(Saved data entries)
+---+
theorem endPool_record (s : State) (k : Fin 4) (b : Nat) :
    (∀ i, i ≠ b → (s.endPool k b).record i = s.pool.record i) ∧
    (s.endPool k b).records.length = s.pool.records.length := by
  unfold State.endPool
  split
  next => exact ⟨(record_of_records rfl).1, List.length_set⟩
  next => exact ⟨fun _ _ => rfl, rfl⟩

theorem endPool_dims (s : State) (k : Fin 4) (b : Nat) : (s.endPool k b).dims = s.pool.dims := by
  unfold State.endPool
  split <;> rfl

/-! ### Commit (R46, R48, R64) -/

/-- Two states with the same fields are one. -/
theorem State.eq_of_fields {s t : State} (link : s.link = t.link) (windows : s.windows = t.windows)
    (store : s.store = t.store) (straps : s.straps = t.straps) (held : s.resetHeld = t.resetHeld)
    (dram : s.dram = t.dram) (pool : s.pool = t.pool) (ingest : s.ingest = t.ingest) (queue : s.queue = t.queue)
    (gen : s.gen = t.gen) (air : s.air = t.air) (trim : s.trim = t.trim) (holds : s.holds = t.holds)
    (console : s.console = t.console) (monitor : s.monitor = t.monitor) (readout : s.readout = t.readout)
    (pending : s.pending = t.pending) : s = t := by
  cases s
  cases t
  simp_all only

theorem append_of_fits {s : State} {e : Entry} (fits : guardFits e.seq s.queue.entries = true) :
    s.append e = (s.joinTail e).depthReport := by
  rw [State.append, State.applyGuard, guardRemoved_of_fits fits, if_pos rfl]

theorem depthReport_of_running {s : State} (run : s.monitor.run = .running) : s.depthReport = s.evaluateTrim :=
  if_pos run

/-- A commit in RUNNING of a frame that fits (R48, R64). -/
theorem commitFrame_of_fits {s : State} {l : Line} (fits : guardFits (recordSeq l) s.queue.entries = true)
    (run : s.monitor.run = .running) (k : Fin 4) (b : Nat) (w : List Nat) (gap : Byte) :
    s.commitFrame k b w l gap = { s with
      pool := s.pool.commitBlock b (missingTiles s.pool.tiles w)
      ingest := { slots := s.ingest.slots.set k .empty, lastSeq := some (recordSeq l) }
      queue := {
        entries := s.queue.entries ++
          [{ seq := recordSeq l, stamp := s.air.serve, block := b, level := fieldAt l 2 8, segment := l.getLsbD 8,
             isPartial := decide (missingTiles s.pool.tiles w ≠ []), gapBefore := gap,
             spliceIn := s.queue.splicePending, hold := s.openHold.map (·.id) }]
        splicePending := false }
      holds := { s.holds with table := s.holds.table.map fun h => h.tag (recordSeq l) }
      trim := s.trim.evaluate (s.queue.entries.length + 1) s.monitor.inForce.target s.monitor.inForce.band } := by
  have isPartial : (missingTiles s.pool.tiles w != []) = decide (missingTiles s.pool.tiles w ≠ []) := by
    cases missingTiles s.pool.tiles w <;> rfl
  rw [State.commitFrame, append_of_fits (by exact fits), depthReport_of_running (by exact run)]
  refine State.eq_of_fields rfl rfl rfl rfl rfl rfl rfl rfl ?_ rfl rfl ?_ rfl rfl rfl rfl rfl
  · simp only [commitEntry, isPartial]
    rfl
  · exact congrArg (fun d => s.trim.evaluate d _ _) (List.length_append ..)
+---+
Assigned task:
What is wanted is every line above, written out exactly.

Written solution:
theorem endPool_record (s : State) (k : Fin 4) (b : Nat) :
    (∀ i, i ≠ b → (s.endPool k b).record i = s.pool.record i) ∧
    (s.endPool k b).records.length = s.pool.records.length := by
  unfold State.endPool
  split
  next => exact ⟨(record_of_records rfl).1, List.length_set⟩
  next => exact ⟨fun _ _ => rfl, rfl⟩

theorem endPool_dims (s : State) (k : Fin 4) (b : Nat) : (s.endPool k b).dims = s.pool.dims := by
  unfold State.endPool
  split <;> rfl

/-! ### Commit (R46, R48, R64) -/

/-- Two states with the same fields are one. -/
theorem State.eq_of_fields {s t : State} (link : s.link = t.link) (windows : s.windows = t.windows)
    (store : s.store = t.store) (straps : s.straps = t.straps) (held : s.resetHeld = t.resetHeld)
    (dram : s.dram = t.dram) (pool : s.pool = t.pool) (ingest : s.ingest = t.ingest) (queue : s.queue = t.queue)
    (gen : s.gen = t.gen) (air : s.air = t.air) (trim : s.trim = t.trim) (holds : s.holds = t.holds)
    (console : s.console = t.console) (monitor : s.monitor = t.monitor) (readout : s.readout = t.readout)
    (pending : s.pending = t.pending) : s = t := by
  cases s
  cases t
  simp_all only

theorem append_of_fits {s : State} {e : Entry} (fits : guardFits e.seq s.queue.entries = true) :
    s.append e = (s.joinTail e).depthReport := by
  rw [State.append, State.applyGuard, guardRemoved_of_fits fits, if_pos rfl]

theorem depthReport_of_running {s : State} (run : s.monitor.run = .running) : s.depthReport = s.evaluateTrim :=
  if_pos run

/-- A commit in RUNNING of a frame that fits (R48, R64). -/
theorem commitFrame_of_fits {s : State} {l : Line} (fits : guardFits (recordSeq l) s.queue.entries = true)
    (run : s.monitor.run = .running) (k : Fin 4) (b : Nat) (w : List Nat) (gap : Byte) :
    s.commitFrame k b w l gap = { s with
      pool := s.pool.commitBlock b (missingTiles s.pool.tiles w)
      ingest := { slots := s.ingest.slots.set k .empty, lastSeq := some (recordSeq l) }
      queue := {
        entries := s.queue.entries ++
          [{ seq := recordSeq l, stamp := s.air.serve, block := b, level := fieldAt l 2 8, segment := l.getLsbD 8,
             isPartial := decide (missingTiles s.pool.tiles w ≠ []), gapBefore := gap,
             spliceIn := s.queue.splicePending, hold := s.openHold.map (·.id) }]
        splicePending := false }
      holds := { s.holds with table := s.holds.table.map fun h => h.tag (recordSeq l) }
      trim := s.trim.evaluate (s.queue.entries.length + 1) s.monitor.inForce.target s.monitor.inForce.band } := by
  have isPartial : (missingTiles s.pool.tiles w != []) = decide (missingTiles s.pool.tiles w ≠ []) := by
    cases missingTiles s.pool.tiles w <;> rfl
  rw [State.commitFrame, append_of_fits (by exact fits), depthReport_of_running (by exact run)]
  refine State.eq_of_fields rfl rfl rfl rfl rfl rfl rfl rfl ?_ rfl rfl ?_ rfl rfl rfl rfl rfl
  · simp only [commitEntry, isPartial]
    rfl
  · exact congrArg (fun d => s.trim.evaluate d _ _) (List.length_append ..)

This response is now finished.